For this task, every record below must be reproduced exactly.

| Saved entries |
____

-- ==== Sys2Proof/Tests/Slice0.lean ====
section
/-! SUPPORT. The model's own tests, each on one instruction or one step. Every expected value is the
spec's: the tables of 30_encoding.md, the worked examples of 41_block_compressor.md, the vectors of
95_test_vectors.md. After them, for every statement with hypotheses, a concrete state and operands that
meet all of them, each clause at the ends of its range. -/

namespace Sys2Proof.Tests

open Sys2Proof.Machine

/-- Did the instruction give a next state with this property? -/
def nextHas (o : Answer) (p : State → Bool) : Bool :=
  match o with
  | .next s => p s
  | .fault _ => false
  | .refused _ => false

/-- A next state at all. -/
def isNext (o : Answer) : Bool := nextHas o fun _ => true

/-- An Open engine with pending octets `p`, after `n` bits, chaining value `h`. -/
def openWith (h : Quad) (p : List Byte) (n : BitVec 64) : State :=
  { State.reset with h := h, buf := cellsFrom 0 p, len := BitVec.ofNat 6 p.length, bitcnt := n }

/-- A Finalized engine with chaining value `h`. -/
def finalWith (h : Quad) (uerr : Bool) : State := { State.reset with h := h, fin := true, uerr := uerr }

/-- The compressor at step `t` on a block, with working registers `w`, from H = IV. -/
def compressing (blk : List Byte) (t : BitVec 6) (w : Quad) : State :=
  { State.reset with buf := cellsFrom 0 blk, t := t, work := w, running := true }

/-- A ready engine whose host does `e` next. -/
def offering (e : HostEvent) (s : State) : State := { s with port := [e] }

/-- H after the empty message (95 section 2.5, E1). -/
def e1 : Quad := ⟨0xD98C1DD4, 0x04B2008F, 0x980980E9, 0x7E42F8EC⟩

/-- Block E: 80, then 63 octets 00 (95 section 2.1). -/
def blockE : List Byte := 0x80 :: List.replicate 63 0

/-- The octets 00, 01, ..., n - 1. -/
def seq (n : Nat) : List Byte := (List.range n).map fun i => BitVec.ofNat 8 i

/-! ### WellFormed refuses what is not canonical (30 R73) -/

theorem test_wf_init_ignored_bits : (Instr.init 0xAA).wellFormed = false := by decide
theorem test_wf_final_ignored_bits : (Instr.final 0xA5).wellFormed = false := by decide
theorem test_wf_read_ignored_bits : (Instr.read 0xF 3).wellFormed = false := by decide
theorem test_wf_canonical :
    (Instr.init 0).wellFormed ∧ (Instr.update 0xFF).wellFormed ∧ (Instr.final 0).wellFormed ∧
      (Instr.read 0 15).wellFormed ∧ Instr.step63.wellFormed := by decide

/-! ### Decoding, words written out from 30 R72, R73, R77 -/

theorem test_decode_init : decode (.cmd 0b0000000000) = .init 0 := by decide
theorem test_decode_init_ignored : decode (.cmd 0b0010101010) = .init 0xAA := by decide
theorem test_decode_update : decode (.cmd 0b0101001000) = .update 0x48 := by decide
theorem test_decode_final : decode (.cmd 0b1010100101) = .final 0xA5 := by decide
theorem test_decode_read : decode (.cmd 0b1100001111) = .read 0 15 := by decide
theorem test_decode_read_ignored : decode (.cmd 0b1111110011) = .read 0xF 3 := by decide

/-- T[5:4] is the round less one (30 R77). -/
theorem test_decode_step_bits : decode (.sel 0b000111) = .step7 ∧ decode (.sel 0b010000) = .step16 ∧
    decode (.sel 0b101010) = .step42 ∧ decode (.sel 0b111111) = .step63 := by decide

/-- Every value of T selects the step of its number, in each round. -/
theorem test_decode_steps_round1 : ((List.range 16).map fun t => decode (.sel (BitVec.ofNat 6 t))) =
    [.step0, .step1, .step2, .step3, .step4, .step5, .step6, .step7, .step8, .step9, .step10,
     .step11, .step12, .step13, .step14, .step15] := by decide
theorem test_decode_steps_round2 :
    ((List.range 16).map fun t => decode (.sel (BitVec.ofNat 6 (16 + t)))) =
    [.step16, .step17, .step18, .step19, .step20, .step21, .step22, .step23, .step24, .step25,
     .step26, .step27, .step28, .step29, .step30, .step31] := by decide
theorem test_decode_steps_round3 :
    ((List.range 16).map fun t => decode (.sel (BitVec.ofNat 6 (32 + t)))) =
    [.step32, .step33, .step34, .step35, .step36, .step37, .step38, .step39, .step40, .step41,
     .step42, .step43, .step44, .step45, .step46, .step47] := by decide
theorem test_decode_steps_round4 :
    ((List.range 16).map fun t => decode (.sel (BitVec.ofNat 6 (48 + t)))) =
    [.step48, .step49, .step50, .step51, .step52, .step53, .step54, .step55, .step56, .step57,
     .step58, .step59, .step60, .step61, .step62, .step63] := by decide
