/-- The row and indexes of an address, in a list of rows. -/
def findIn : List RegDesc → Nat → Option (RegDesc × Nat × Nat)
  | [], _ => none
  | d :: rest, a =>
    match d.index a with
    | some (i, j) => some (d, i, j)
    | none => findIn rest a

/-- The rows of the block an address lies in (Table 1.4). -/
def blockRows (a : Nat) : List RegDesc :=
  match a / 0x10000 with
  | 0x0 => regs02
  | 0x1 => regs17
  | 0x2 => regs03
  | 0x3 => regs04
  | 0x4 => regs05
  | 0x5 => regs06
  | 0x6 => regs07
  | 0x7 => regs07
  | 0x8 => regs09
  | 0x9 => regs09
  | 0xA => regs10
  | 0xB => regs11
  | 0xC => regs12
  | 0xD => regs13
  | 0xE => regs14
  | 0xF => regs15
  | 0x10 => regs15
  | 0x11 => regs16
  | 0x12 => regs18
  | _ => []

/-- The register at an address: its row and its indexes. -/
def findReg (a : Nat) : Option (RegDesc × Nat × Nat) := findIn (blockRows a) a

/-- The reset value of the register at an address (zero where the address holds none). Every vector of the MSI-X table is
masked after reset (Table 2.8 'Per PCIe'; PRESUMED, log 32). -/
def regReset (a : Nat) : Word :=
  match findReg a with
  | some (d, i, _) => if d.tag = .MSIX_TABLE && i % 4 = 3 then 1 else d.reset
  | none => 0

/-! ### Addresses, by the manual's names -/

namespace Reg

____

| SOLUTION |
-- ==== Sys2Proof/Tests/Slice0.lean ====
section
/-! SUPPORT. The model's own tests, each on one instruction or one step. Every expected value is the
spec's: the tables of 30_encoding.md, the worked examples of 41_block_compressor.md, the vectors of
95_test_vectors.md. After them, for every statement with hypotheses, a concrete state and operands that
meet all of them, each clause at the ends of its range. -/

namespace Sys2Proof.Tests

open Sys2Proof.Machine

/-- Did the instruction give a next state with this property? -/
def nextHas (o : Answer) (p : State → Bool) : Bool :=
  match o with
  | .next s => p s
  | .fault _ => false
  | .refused _ => false

/-- A next state at all. -/
def isNext (o : Answer) : Bool := nextHas o fun _ => true

/-- An Open engine with pending octets `p`, after `n` bits, chaining value `h`. -/
def openWith (h : Quad) (p : List Byte) (n : BitVec 64) : State :=
  { State.reset with h := h, buf := cellsFrom 0 p, len := BitVec.ofNat 6 p.length, bitcnt := n }

/-- A Finalized engine with chaining value `h`. -/
def finalWith (h : Quad) (uerr : Bool) : State := { State.reset with h := h, fin := true, uerr := uerr }

/-- The compressor at step `t` on a block, with working registers `w`, from H = IV. -/
def compressing (blk : List Byte) (t : BitVec 6) (w : Quad) : State :=
  { State.reset with buf := cellsFrom 0 blk, t := t, work := w, running := true }

/-- A ready engine whose host does `e` next. -/
def offering (e : HostEvent) (s : State) : State := { s with port := [e] }

/-- H after the empty message (95 section 2.5, E1). -/
def e1 : Quad := ⟨0xD98C1DD4, 0x04B2008F, 0x980980E9, 0x7E42F8EC⟩

/-- Block E: 80, then 63 octets 00 (95 section 2.1). -/
def blockE : List Byte := 0x80 :: List.replicate 63 0

/-- The octets 00, 01, ..., n - 1. -/
def seq (n : Nat) : List Byte := (List.range n).map fun i => BitVec.ofNat 8 i

/-! ### WellFormed refuses what is not canonical (30 R73) -/

theorem test_wf_init_ignored_bits : (Instr.init 0xAA).wellFormed = false := by decide
theorem test_wf_final_ignored_bits : (Instr.final 0xA5).wellFormed = false := by decide
theorem test_wf_read_ignored_bits : (Instr.read 0xF 3).wellFormed = false := by decide
theorem test_wf_canonical :
    (Instr.init 0).wellFormed ∧ (Instr.update 0xFF).wellFormed ∧ (Instr.final 0).wellFormed ∧
      (Instr.read 0 15).wellFormed ∧ Instr.step63.wellFormed := by decide

/-! ### Decoding, words written out from 30 R72, R73, R77 -/

theorem test_decode_init : decode (.cmd 0b0000000000) = .init 0 := by decide
theorem test_decode_init_ignored : decode (.cmd 0b0010101010) = .init 0xAA := by decide
theorem test_decode_update : decode (.cmd 0b0101001000) = .update 0x48 := by decide
theorem test_decode_final : decode (.cmd 0b1010100101) = .final 0xA5 := by decide
theorem test_decode_read : decode (.cmd 0b1100001111) = .read 0 15 := by decide
theorem test_decode_read_ignored : decode (.cmd 0b1111110011) = .read 0xF 3 := by decide

/-- T[5:4] is the round less one (30 R77). -/
theorem test_decode_step_bits : decode (.sel 0b000111) = .step7 ∧ decode (.sel 0b010000) = .step16 ∧
    decode (.sel 0b101010) = .step42 ∧ decode (.sel 0b111111) = .step63 := by decide

/-- Every value of T selects the step of its number, in each round. -/
theorem test_decode_steps_round1 : ((List.range 16).map fun t => decode (.sel (BitVec.ofNat 6 t))) =
    [.step0, .step1, .step2, .step3, .step4, .step5, .step6, .step7, .step8, .step9, .step10,
     .step11, .step12, .step13, .step14, .step15] := by decide
theorem test_decode_steps_round2 :
    ((List.range 16).map fun t => decode (.sel (BitVec.ofNat 6 (16 + t)))) =
    [.step16, .step17, .step18, .step19, .step20, .step21, .step22, .step23, .step24, .step25,
     .step26, .step27, .step28, .step29, .step30, .step31] := by decide
theorem test_decode_steps_round3 :
    ((List.range 16).map fun t => decode (.sel (BitVec.ofNat 6 (32 + t)))) =
    [.step32, .step33, .step34, .step35, .step36, .step37, .step38, .step39, .step40, .step41,
     .step42, .step43, .step44, .step45, .step46, .step47] := by decide
theorem test_decode_steps_round4 :
    ((List.range 16).map fun t => decode (.sel (BitVec.ofNat 6 (48 + t)))) =
    [.step48, .step49, .step50, .step51, .step52, .step53, .step54, .step55, .step56, .step57,
     .step58, .step59, .step60, .step61, .step62, .step63] := by decide
/-- The row and indexes of an address, in a list of rows. -/
def findIn : List RegDesc → Nat → Option (RegDesc × Nat × Nat)
  | [], _ => none
  | d :: rest, a =>
    match d.index a with
    | some (i, j) => some (d, i, j)
    | none => findIn rest a

/-- The rows of the block an address lies in (Table 1.4). -/
def blockRows (a : Nat) : List RegDesc :=
  match a / 0x10000 with
  | 0x0 => regs02
  | 0x1 => regs17
  | 0x2 => regs03
  | 0x3 => regs04
  | 0x4 => regs05
  | 0x5 => regs06
  | 0x6 => regs07
  | 0x7 => regs07
  | 0x8 => regs09
  | 0x9 => regs09
  | 0xA => regs10
  | 0xB => regs11
  | 0xC => regs12
  | 0xD => regs13
  | 0xE => regs14
  | 0xF => regs15
  | 0x10 => regs15
  | 0x11 => regs16
  | 0x12 => regs18
  | _ => []

/-- The register at an address: its row and its indexes. -/
def findReg (a : Nat) : Option (RegDesc × Nat × Nat) := findIn (blockRows a) a

/-- The reset value of the register at an address (zero where the address holds none). Every vector of the MSI-X table is
masked after reset (Table 2.8 'Per PCIe'; PRESUMED, log 32). -/
def regReset (a : Nat) : Word :=
  match findReg a with
  | some (d, i, _) => if d.tag = .MSIX_TABLE && i % 4 = 3 then 1 else d.reset
  | none => 0

/-! ### Addresses, by the manual's names -/

namespace Reg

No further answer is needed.